Copy out the lines of the records below, and only those lines, from the one with "-- ==== Sys2Proof/Tests/Slice0.lean" through the one with "rm := .rne, sat", exactly as they appear.

> [RECORDS SHOWN]
━━━━━━━━━━━━━━━━━━━━

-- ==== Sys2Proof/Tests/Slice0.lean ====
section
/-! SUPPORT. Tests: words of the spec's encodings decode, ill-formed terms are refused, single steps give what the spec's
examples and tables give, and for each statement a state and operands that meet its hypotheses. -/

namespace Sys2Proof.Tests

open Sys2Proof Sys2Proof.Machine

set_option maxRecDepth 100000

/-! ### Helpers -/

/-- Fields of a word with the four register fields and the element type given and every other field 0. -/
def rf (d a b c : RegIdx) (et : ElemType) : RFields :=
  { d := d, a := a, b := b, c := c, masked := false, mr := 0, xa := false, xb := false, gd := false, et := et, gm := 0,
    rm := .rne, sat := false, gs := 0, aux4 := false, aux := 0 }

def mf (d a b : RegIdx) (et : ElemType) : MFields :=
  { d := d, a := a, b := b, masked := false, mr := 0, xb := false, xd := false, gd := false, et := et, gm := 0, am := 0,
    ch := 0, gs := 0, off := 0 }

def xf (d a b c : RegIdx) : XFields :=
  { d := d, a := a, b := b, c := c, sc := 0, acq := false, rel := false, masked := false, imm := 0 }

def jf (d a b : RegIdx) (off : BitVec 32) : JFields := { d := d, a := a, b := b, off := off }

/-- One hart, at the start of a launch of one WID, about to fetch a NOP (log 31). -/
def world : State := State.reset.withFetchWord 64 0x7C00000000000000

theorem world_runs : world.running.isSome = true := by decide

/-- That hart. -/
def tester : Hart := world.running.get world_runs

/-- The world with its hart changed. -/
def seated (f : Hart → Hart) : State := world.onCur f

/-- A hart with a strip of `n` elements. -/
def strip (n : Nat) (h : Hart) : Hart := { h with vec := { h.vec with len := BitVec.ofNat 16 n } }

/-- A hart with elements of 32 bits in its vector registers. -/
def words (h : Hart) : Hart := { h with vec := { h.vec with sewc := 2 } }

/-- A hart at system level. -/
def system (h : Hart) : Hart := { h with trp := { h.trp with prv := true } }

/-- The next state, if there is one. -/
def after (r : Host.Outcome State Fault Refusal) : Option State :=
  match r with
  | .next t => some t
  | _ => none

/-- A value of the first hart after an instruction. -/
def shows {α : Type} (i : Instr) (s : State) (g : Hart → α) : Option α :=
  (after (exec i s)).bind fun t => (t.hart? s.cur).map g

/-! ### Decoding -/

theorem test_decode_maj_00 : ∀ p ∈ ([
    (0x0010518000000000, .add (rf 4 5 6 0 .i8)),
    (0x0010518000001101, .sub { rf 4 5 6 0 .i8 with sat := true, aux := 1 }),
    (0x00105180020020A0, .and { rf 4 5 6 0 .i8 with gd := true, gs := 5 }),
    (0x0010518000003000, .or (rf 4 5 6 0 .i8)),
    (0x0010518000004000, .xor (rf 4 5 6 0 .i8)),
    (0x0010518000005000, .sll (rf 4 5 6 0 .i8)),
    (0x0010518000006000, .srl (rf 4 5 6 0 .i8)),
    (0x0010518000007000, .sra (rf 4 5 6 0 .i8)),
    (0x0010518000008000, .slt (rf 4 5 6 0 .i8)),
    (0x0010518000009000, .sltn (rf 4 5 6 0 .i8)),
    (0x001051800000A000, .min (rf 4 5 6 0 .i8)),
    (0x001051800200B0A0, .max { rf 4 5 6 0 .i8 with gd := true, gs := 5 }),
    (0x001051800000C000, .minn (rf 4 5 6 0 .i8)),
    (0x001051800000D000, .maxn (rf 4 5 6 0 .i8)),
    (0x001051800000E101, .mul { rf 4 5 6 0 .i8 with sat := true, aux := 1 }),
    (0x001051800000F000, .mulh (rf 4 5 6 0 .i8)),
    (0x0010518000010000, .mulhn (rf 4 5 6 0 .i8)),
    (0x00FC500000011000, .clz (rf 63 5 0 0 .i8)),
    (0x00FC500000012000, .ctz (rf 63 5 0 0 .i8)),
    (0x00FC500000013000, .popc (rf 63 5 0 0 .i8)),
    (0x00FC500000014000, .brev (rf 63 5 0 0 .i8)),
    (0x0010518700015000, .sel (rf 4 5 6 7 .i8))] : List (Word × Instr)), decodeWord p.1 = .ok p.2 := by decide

━━━━━━━━━━━━━━━━━━━━

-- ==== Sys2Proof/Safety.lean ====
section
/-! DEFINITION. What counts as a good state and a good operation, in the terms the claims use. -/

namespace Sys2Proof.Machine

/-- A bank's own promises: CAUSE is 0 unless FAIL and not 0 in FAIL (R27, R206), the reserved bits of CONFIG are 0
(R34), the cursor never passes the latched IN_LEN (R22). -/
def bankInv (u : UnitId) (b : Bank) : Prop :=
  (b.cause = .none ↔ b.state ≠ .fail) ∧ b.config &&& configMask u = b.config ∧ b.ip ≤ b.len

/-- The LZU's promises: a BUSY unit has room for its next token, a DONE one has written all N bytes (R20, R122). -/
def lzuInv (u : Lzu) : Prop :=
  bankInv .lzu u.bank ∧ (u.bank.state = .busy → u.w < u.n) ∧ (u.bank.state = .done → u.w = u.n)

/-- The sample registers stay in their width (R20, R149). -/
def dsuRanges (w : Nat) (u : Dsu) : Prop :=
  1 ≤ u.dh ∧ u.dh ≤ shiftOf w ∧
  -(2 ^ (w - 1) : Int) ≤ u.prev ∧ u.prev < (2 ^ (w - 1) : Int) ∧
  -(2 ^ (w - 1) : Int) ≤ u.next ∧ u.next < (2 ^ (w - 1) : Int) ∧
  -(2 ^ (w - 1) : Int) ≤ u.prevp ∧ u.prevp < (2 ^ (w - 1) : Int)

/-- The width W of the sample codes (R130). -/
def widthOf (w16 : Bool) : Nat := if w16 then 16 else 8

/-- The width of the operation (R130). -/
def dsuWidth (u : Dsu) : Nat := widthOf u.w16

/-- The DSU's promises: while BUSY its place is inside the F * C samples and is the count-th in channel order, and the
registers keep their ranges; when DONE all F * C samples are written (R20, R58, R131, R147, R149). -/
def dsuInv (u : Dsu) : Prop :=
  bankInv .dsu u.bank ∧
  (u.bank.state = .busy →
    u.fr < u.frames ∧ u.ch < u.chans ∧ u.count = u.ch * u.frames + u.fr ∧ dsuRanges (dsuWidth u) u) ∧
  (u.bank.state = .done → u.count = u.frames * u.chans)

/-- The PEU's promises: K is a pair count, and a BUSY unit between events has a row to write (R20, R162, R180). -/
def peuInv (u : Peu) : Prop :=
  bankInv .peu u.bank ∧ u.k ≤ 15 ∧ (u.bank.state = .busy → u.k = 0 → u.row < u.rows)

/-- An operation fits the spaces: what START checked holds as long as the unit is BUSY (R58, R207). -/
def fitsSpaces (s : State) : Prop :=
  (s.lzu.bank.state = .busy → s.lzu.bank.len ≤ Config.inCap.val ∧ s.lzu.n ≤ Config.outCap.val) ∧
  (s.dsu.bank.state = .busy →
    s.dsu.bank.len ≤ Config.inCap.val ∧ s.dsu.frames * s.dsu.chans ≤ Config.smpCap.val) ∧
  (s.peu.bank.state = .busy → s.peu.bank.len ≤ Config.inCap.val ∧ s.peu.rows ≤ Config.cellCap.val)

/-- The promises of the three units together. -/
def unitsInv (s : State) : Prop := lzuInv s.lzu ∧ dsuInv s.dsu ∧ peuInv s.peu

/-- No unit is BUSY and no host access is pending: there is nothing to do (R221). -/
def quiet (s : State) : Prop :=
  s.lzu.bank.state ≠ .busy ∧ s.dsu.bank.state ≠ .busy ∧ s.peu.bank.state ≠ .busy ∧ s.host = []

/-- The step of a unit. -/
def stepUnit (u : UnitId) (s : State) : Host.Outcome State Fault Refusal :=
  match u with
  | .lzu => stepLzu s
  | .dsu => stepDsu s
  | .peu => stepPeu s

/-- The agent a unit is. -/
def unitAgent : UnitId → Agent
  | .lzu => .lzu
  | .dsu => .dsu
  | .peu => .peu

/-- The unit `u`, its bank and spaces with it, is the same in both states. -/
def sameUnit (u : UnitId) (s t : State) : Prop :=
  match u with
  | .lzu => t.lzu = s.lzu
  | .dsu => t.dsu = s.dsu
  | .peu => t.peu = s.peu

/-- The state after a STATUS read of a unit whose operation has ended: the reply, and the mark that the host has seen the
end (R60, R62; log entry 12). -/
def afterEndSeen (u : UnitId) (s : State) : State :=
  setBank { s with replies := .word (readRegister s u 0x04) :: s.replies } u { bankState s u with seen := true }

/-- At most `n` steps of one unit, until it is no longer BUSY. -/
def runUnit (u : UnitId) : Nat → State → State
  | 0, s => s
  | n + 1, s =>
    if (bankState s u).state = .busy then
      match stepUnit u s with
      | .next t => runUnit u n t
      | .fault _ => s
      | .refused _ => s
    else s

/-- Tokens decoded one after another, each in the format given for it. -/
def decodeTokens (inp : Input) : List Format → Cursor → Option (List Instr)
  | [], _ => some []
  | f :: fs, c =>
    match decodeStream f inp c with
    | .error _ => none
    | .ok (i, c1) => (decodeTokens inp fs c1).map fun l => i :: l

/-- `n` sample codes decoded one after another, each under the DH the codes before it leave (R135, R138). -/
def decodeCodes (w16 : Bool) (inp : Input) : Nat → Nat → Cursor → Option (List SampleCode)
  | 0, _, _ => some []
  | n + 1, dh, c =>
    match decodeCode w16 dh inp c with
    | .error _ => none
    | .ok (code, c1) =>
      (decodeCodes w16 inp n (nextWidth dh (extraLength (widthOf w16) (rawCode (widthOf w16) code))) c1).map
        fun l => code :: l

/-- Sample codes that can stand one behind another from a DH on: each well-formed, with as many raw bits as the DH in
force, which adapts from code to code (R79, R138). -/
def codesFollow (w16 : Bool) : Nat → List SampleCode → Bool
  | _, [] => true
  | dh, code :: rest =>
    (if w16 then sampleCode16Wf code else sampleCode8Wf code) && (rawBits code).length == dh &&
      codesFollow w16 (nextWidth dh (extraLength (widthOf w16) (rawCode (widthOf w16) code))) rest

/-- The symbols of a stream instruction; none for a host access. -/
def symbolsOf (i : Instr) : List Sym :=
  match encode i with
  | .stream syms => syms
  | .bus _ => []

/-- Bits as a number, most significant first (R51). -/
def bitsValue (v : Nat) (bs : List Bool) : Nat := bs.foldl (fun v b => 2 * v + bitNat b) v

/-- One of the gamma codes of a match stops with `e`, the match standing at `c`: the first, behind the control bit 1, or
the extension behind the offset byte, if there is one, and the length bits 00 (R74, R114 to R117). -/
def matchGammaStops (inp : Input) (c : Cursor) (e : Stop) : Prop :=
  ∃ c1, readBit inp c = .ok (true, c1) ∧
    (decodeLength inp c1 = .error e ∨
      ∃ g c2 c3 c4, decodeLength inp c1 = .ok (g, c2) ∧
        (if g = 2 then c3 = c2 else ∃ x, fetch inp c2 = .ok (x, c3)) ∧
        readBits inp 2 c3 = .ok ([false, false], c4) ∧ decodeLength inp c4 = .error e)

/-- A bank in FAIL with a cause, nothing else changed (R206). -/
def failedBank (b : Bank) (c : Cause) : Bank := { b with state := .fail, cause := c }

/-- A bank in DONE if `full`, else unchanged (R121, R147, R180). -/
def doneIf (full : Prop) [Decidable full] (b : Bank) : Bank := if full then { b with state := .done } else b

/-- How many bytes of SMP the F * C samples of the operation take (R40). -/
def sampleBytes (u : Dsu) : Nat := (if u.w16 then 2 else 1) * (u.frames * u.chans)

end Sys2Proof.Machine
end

━━━━━━━━━━━━━━━━━━━━

> [FINISHED EXERCISE]
-- ==== Sys2Proof/Tests/Slice0.lean ====
section
/-! SUPPORT. Tests: words of the spec's encodings decode, ill-formed terms are refused, single steps give what the spec's
examples and tables give, and for each statement a state and operands that meet its hypotheses. -/

namespace Sys2Proof.Tests

open Sys2Proof Sys2Proof.Machine

set_option maxRecDepth 100000

/-! ### Helpers -/

/-- Fields of a word with the four register fields and the element type given and every other field 0. -/
def rf (d a b c : RegIdx) (et : ElemType) : RFields :=
  { d := d, a := a, b := b, c := c, masked := false, mr := 0, xa := false, xb := false, gd := false, et := et, gm := 0,
    rm := .rne, sat := false, gs := 0, aux4 := false, aux := 0 }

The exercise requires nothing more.